History

Nazi Germany
- Name: U-1227
- Ordered: 14 October 1941
- Builder: Deutsche Werft, Hamburg
- Yard number: 390
- Laid down: 1 February 1943
- Launched: 18 September 1943
- Commissioned: 8 December 1943
- Decommissioned: 10 April 1945
- Fate: Scuttled on 3 May 1945. Later raised and broken up.

General characteristics
- Class & type: Type IXC/40 submarine
- Displacement: 1,144 t (1,126 long tons) surfaced; 1,257 t (1,237 long tons) submerged;
- Length: 76.76 m (251 ft 10 in) o/a; 58.75 m (192 ft 9 in) pressure hull;
- Beam: 6.86 m (22 ft 6 in) o/a; 4.44 m (14 ft 7 in) pressure hull;
- Height: 9.60 m (31 ft 6 in)
- Draught: 4.67 m (15 ft 4 in)
- Installed power: 4,400 PS (3,200 kW; 4,300 bhp) (diesels); 1,000 PS (740 kW; 990 shp) (electric);
- Propulsion: 2 shafts; 2 × diesel engines; 2 × electric motors;
- Speed: 18.3 knots (33.9 km/h; 21.1 mph) surfaced; 7.3 knots (13.5 km/h; 8.4 mph) submerged;
- Range: 13,850 nmi (25,650 km; 15,940 mi) at 10 knots (19 km/h; 12 mph) surfaced; 63 nmi (117 km; 72 mi) at 4 knots (7.4 km/h; 4.6 mph) submerged;
- Test depth: 230 m (750 ft)
- Complement: 4 officers, 44 enlisted
- Armament: 6 × torpedo tubes (4 bow, 2 stern); 22 × 53.3 cm (21 in) torpedoes; 1 × 10.5 cm (4.1 in) SK C/32 deck gun (180 rounds); 1 × 3.7 cm (1.5 in) Flak M42 AA gun; 2 x twin 2 cm (0.79 in) C/30 AA guns;

Service record
- Part of: 31st U-boat Flotilla; 8 December 1943 – 31 July 1944; 2nd U-boat Flotilla; 1 August – 31 December 1944; 33rd U-boat Flotilla; 1 January – 10 April 1945;
- Identification codes: M 54 328
- Commanders: Oblt.z.S. Friedrich Altmeier; 8 December 1943 – 10 April 1945;
- Operations: 1 patrol:; a. 14 September – 26 December 1944; b. 27 – 29 December 1944; c. 2 – 4 January 1945;
- Victories: 1 warship total loss (1,370 tons)

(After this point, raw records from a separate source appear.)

/-- R120: an executed LOAD makes its access, a `MemRead`, at the effective address. -/
theorem exec_load_executed {f : Fields} {s : State} (he : Executes f.pred s.flags) :
    exec (.load f) s = finish (.load f) s (effectiveAddress f s) (addressFlags f s)
      (writeBackLoad f (effectiveAddress f s) s.advancePc) :=
  execute_alu_some (i := .load f) he rfl

/-- R121: an executed STORE makes its access, a `MemWrite` of the data word, at the effective address. -/
theorem exec_store_executed {f : Fields} {s : State} (he : Executes f.pred s.flags) :
    exec (.store f) s = finish (.store f) s (effectiveAddress f s) (addressFlags f s)
      (s.advancePc.memWrite (effectiveAddress f s) (storeData f s)) := by
  rw [← readReg_advancePc_eq_storeData]
  exact execute_alu_some (i := .store f) he rfl

theorem exec_load_of_word {f : Fields} {s : State} {v : Word} {rest : List Word} (he : Executes f.pred s.flags)
    (hin : (effectiveAddress f s).toNat = s.config.ioIn) (hs : s.inStream = v :: rest) :
    exec (.load f) s =
      .next (((s.advancePc.withInStream rest).writeReg f.target v).withFlags (addressFlags f s)) := by
  rw [exec_load_executed he, writeBackLoad, memRead_of_word (s := s.advancePc) hin hs]; rfl

theorem exec_load_of_empty {f : Fields} {s : State} (he : Executes f.pred s.flags)
    (hin : (effectiveAddress f s).toNat = s.config.ioIn) (hs : s.inStream = []) :
    exec (.load f) s = .fault .consoleInputEmpty := by
  rw [exec_load_executed he, writeBackLoad, memRead_of_empty (s := s.advancePc) hin hs]; rfl

theorem exec_load_of_bad {f : Fields} {s : State} (he : Executes f.pred s.flags)
    (hin : (effectiveAddress f s).toNat ≠ s.config.ioIn)
    (hbad : (effectiveAddress f s).toNat = s.config.ioOut ∨ ¬ InRange s.config (effectiveAddress f s)) :
    exec (.load f) s = .next (s.raiseDataFault .load (effectiveAddress f s) (.load f)) := by
  rw [exec_load_executed he, writeBackLoad, memRead_of_bad (s := s.advancePc) hin hbad]; rfl

theorem exec_store_of_console {f : Fields} {s : State} (he : Executes f.pred s.flags)
    (hout : (effectiveAddress f s).toNat = s.config.ioOut) :
    exec (.store f) s =
      .next ((s.advancePc.withOutStream (s.outStream ++ [storeData f s])).withFlags (addressFlags f s)) := by
  rw [exec_store_executed he, memWrite_of_console (s := s.advancePc) _ hout]; rfl

theorem exec_store_of_bad {f : Fields} {s : State} (he : Executes f.pred s.flags)
    (hout : (effectiveAddress f s).toNat ≠ s.config.ioOut)
    (hbad : (effectiveAddress f s).toNat = s.config.ioIn ∨ ¬ InRange s.config (effectiveAddress f s)) :
    exec (.store f) s = .next (s.raiseDataFault .store (effectiveAddress f s) (.store f)) := by
  rw [exec_store_executed he, memWrite_of_bad (s := s.advancePc) _ hout hbad]; rfl

theorem exec_store_of_storage {f : Fields} {s : State} (he : Executes f.pred s.flags)
    (hea : IsStorage s.config (effectiveAddress f s)) :
    exec (.store f) s =
      .next ((s.advancePc.withMem (s.mem.write (effectiveAddress f s).toNat (storeData f s))).withFlags
        (addressFlags f s)) := by
  obtain ⟨hrange, hin, hout⟩ := hea
  rw [exec_store_executed he, memWrite_of_storage (s := s.advancePc) _ hrange hin hout]; rfl

/-! ### The statements about one LOAD or STORE -/

/-- R40: the whole effect of a LOAD that takes the console word `v`. -/
theorem exec_load_takes_word {f : Fields} {s : State} {v : Word} {rest : List Word}
    (he : Executes f.pred s.flags) (hin : (effectiveAddress f s).toNat = s.config.ioIn)
    (hs : s.inStream = v :: rest) :
    ∃ t, exec (.load f) s = .next t ∧ RegsAfterWrite s t f.target v ∧
      t.flags = flagsOf (exactAddressOf f s) (effectiveAddress f s) ∧
      KeepsRunState s t ∧ KeepsStorage s t ∧ t.inStream = rest ∧ t.outStream = s.outStream := by
  refine ⟨_, exec_load_of_word he hin hs, ?regs, rfl, ?run, ?storage, ?input, ?output⟩
  case regs => exact regsAfterWrite_writeReg (s' := s.advancePc.withInStream rest) (fun _ => rfl) f.target v
  case run => simp [KeepsRunState]
  case storage => simp [KeepsStorage]
  case input => simp
  case output => simp

/-- Settles O34: the access finishes or waits by what the input stream holds. -/
theorem loadFromConsoleTakesWordOrWaits : Obligations.LoadFromConsoleTakesWordOrWaits :=
  fun _ _ he hin => ⟨exec_load_of_empty he hin, fun _ _ => exec_load_takes_word he hin⟩

/-- Settles O35: the input address is in range and not the output address, so the access is a bad one. -/
theorem loadOutsideStorageFaults : Obligations.LoadOutsideStorageFaults := by
  intro f s hc he hbad
  have hin : (effectiveAddress f s).toNat ≠ s.config.ioIn := by
    obtain hout | hrange := hbad
    · obtain ⟨-, -, -, -, hne⟩ := hc
      exact hout ▸ hne.symm
    · exact (ne_io_of_not_inRange hc hrange).1
  exact exec_load_of_bad he hin hbad

/-- Settles O37: the word appended is the data word, and the state is else that of the PC advance. -/
theorem storeToConsoleAppends : Obligations.StoreToConsoleAppends :=
  fun _ s he hout => ⟨_, exec_store_of_console he hout, rfl, rfl, rfl, readReg_advancePc s,
    ⟨rfl, rfl, rfl⟩, fun _ => rfl⟩

/-- Settles O38: the output address is in range and not the input address, so the access is a bad one. -/
theorem storeOutsideStorageFaults : Obligations.StoreOutsideStorageFaults := by
  intro f s hc he hbad
  have hout : (effectiveAddress f s).toNat ≠ s.config.ioOut := by
    obtain hin | hrange := hbad
    · obtain ⟨-, -, -, -, hne⟩ := hc
      exact hin ▸ hne
    · exact (ne_io_of_not_inRange hc hrange).2
  exact exec_store_of_bad he hout hbad

/-- Settles O39: a fetch reads the memory the STORE wrote, and neither the PC advance nor the flags. -/
theorem fetchSeesLastStore : Obligations.FetchSeesLastStore :=
  fun f s a hwf he hea =>
    ⟨_, exec_store_of_storage he hea, fetch_withMem_write (s := s.advancePc) hwf hea (storeData f s) a⟩

/-! ### The step by what it fetches -/

theorem step_of_fetch_none {s : State} (hrun : Running s) (hf : s.fetch s.pc = none) :
    step s = .next s.raiseFetchFault := by
  obtain ⟨hfault, hhalted⟩ := hrun
  simp [step, hfault, hhalted, hf]

theorem step_of_decode_ok {s : State} {w : Word} {i : Instr} (hrun : Running s) (hf : s.fetch s.pc = some w)
    (hd : decode w = .ok i) : step s = exec i s := by
  obtain ⟨hfault, hhalted⟩ := hrun
  simp [step, hfault, hhalted, hf, hd]

/-- Settles O54: the fetch of an address that is not storage gives no word. -/
theorem fetchOutsideStorageFaults : Obligations.FetchOutsideStorageFaults :=
  fun _ hrun hpc => step_of_fetch_none hrun (fetch_of_not_isStorage hpc)

/-- A step that gives a next state skips its instruction, records a fault, or completes the write-back of its
instruction. -/
theorem step_next_completes {s t : State} (h : step s = .next t) :
    t = s.skip ∨ (∃ r, t = s.raise r) ∨
    ∃ w i result x s', s.fetch s.pc = some w ∧ decode w = .ok i ∧ Executes i.fields.pred s.flags ∧
      alu i.opcode (leftOperand i.fields s) (rightOperand i.fields s) = some (result, x) ∧
      writeBackOf i result s.advancePc = .done s' ∧ t = s'.withFlags x := by
  obtain ⟨-, -, ⟨-, rfl⟩ | ⟨w, e, -, -, rfl⟩ | ⟨w, i, hf, hd, hexec⟩⟩ := step_next h
  · exact .inr (.inl ⟨_, rfl⟩)
  · exact .inr (.inl ⟨_, rfl⟩)
  rw [exec_eq_execute] at hexec
  obtain ⟨-, rfl⟩ | ⟨-, -, rfl⟩ | ⟨result, x, he, ha, ⟨k, -, rfl⟩ | ⟨s', hw, rfl⟩⟩ := execute_next hexec
  · exact .inl rfl
  · exact .inr (.inl ⟨_, rfl⟩)
  · exact .inr (.inl ⟨_, rfl⟩)
  · exact .inr (.inr ⟨w, i, result, x, s', hf, hd, he, ha, hw, rfl⟩)

/-! ### The wait -/

/-- R40: an instruction that gives no next state is a LOAD from the console with nothing supplied. -/
theorem exec_fault {i : Instr} {s : State} {r : Fault} (h : exec i s = .fault r) :
    r = .consoleInputEmpty ∧ ∃ f, i = .load f ∧ Executes f.pred s.flags ∧
      (effectiveAddress f s).toNat = s.config.ioIn ∧ s.inStream = [] := by
  rw [exec_eq_execute] at h
  obtain ⟨hr, result, x, he, ha, hw⟩ := execute_fault h
  obtain ⟨f, rfl, hread⟩ := writeBackOf_waiting hw
  obtain ⟨hin, hs⟩ := memRead_waiting hread
  obtain rfl := eq_effectiveAddress_of_alu (.inl rfl) ha
  exact ⟨hr, f, rfl, he, hin, hs⟩

/-- R40, R153: a waiting machine is Running at an executed LOAD from the console, with nothing supplied. -/
theorem load_of_waiting {s : State} (h : Waiting s) :
    Running s ∧ ∃ w f, s.fetch s.pc = some w ∧ decode w = .ok (.load f) ∧ Executes f.pred s.flags ∧
      (effectiveAddress f s).toNat = s.config.ioIn ∧ s.inStream = [] := by
  unfold Waiting step at h
  split at h
  · cases h
  split at h
  · cases h
  next hfault hhalted =>
  split at h
  · cases h
  next w hf =>
  split at h
  · cases h
  next i hd =>
  obtain ⟨-, f, rfl, he, hin, hs⟩ := exec_fault h
  exact ⟨⟨not_not.mp hfault, eq_false_of_ne_true hhalted⟩, w, f, hf, hd, he, hin, hs⟩

/-- Settles O46: the supplied machine is at the same LOAD, and its input stream is what was supplied. -/
theorem waitingMachineResumes : Obligations.WaitingMachineResumes := by
  intro s v vs h
  obtain ⟨hrun, w, f, hf, hd, he, hin, hs⟩ := load_of_waiting h
  have hsupplied : (s.supply (v :: vs)).inStream = v :: vs := congrArg (· ++ v :: vs) hs
  obtain ⟨t, hexec, -, -, ⟨-, -, hfault⟩, -, hrest, -⟩ :=
    exec_load_takes_word (s := s.supply (v :: vs)) he hin hsupplied
  refine ⟨t, ?_, hrest, hfault.trans hrun.1⟩
  exact (step_of_decode_ok (s := s.supply (v :: vs)) hrun hf hd).trans hexec

/-! ### The console streams -/

/-- R45: a write-back appends to the console output by a STORE to the output address only. -/
theorem writeBackOf_done_outStream {i : Instr} {result : Word} {s t : State}
    (h : writeBackOf i result s = .done t) :
    t.outStream = s.outStream ∨
    ∃ f, i = .store f ∧ result.toNat = s.config.ioOut ∧ t.outStream = s.outStream ++ [s.readReg f.target] := by
  obtain ⟨f, v, s', -, hread, rfl⟩ | ⟨f, rfl, hwrite⟩ | ⟨f, -, rfl⟩ | ⟨rfl, -⟩ := writeBackOf_done h
  · rw [writeReg_outStream]
    obtain ⟨-, rest, -, rfl⟩ | ⟨-, -, -, -, rfl⟩ := memRead_done hread <;> exact .inl rfl
  · obtain ⟨hout, rfl⟩ | ⟨-, -, -, rfl⟩ := memWrite_done hwrite
    · exact .inr ⟨f, rfl, hout, rfl⟩
    · exact .inl rfl
  · exact .inl rfl
  · exact .inl (writeReg_outStream _ _ _)

/-- R42: a write-back takes from the console input by a LOAD from the input address only. -/
theorem writeBackOf_done_inStream {i : Instr} {result : Word} {s t : State}
    (h : writeBackOf i result s = .done t) :
    t.inStream = s.inStream ∨
    ∃ f v, i = .load f ∧ result.toNat = s.config.ioIn ∧ s.inStream = v :: t.inStream := by
  obtain ⟨f, v, s', rfl, hread, rfl⟩ | ⟨f, -, hwrite⟩ | ⟨f, -, rfl⟩ | ⟨rfl, -⟩ := writeBackOf_done h
  · rw [writeReg_inStream]
    obtain ⟨hin, rest, hs, rfl⟩ | ⟨-, -, -, -, rfl⟩ := memRead_done hread
    · exact .inr ⟨f, v, rfl, hin, hs⟩
    · exact .inl rfl
  · obtain ⟨-, rfl⟩ | ⟨-, -, -, rfl⟩ := memWrite_done hwrite <;> exact .inl rfl
  · exact .inl rfl
  · exact .inl (writeReg_inStream _ _ _)

/-- Settles O50: a skip and a fault leave both streams, and a completed instruction moves them by its
write-back, at the effective address. -/
theorem consoleMovesInOrder : Obligations.ConsoleMovesInOrder := by
  intro s t h
  obtain rfl | ⟨r, rfl⟩ | ⟨w, i, result, x, s', hf, hd, he, ha, hw, rfl⟩ := step_next_completes h
  · exact ⟨.inl rfl, .inl rfl⟩
  · exact ⟨.inl rfl, .inl rfl⟩
  constructor
  · obtain hkeep | ⟨f, rfl, hout, happend⟩ := writeBackOf_done_outStream hw
    · exact .inl hkeep
    · obtain rfl := eq_effectiveAddress_of_alu (.inr rfl) ha
      rw [readReg_advancePc_eq_storeData] at happend
      exact .inr ⟨w, f, hf, hd, he, hout, happend⟩
  · obtain hkeep | ⟨f, v, rfl, hin, htake⟩ := writeBackOf_done_inStream hw
    · exact .inl hkeep
    · obtain rfl := eq_effectiveAddress_of_alu (.inl rfl) ha
      exact .inr ⟨w, f, v, hf, hd, he, hin, htake⟩

end Sys2Proof.Machine

/-! ## The codec (R50 to R60)

A field of a word is the library's `BitVec.extractLsb'`, so its bits, its unsigned and its signed value are the
library's. A word is the sum of its six fields; `encode` gives each field its value, and `decode` reads each
field. Both round trips and the arithmetic of both directions follow field by field. -/

namespace Sys2Proof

= German submarine U-1227 =

German World War II submarine

German submarine U-1227 was a Type IXC/40 U-boat of Nazi Germany's Kriegsmarine during World War II.

The submarine was laid down on 1 February 1943 at the Deutsche Werft yard at Hamburg, launched on 18 September 1943, and commissioned on 8 December 1943 under the command of Oberleutnant zur See Friedrich Altmeier. The U-boat then served with 31st U-boat Flotilla, a training unit, with 2nd U-boat Flotilla from 1 August until 31 December 1944, and with 33rd U-boat Flotilla from 1 January until 10 April 1945.

==Design==
German Type IXC/40 submarines were slightly larger than the original Type IXCs. U-1227 had a displacement of 1144 t when at the surface and 1257 t while submerged. The U-boat had a total length of 76.76 m, a pressure hull length of 58.75 m, a beam of 6.86 m, a height of 9.60 m, and a draught of 4.67 m. The submarine was powered by two MAN M 9 V 40/46 supercharged four-stroke, nine-cylinder diesel engines producing a total of 4400 PS for use while surfaced, two Siemens-Schuckert 2 GU 345/34 double-acting electric motors producing a total of 1000 shp for use while submerged. She had two shafts and two 1.92 m propellers. The boat was capable of operating at depths of up to 230 m.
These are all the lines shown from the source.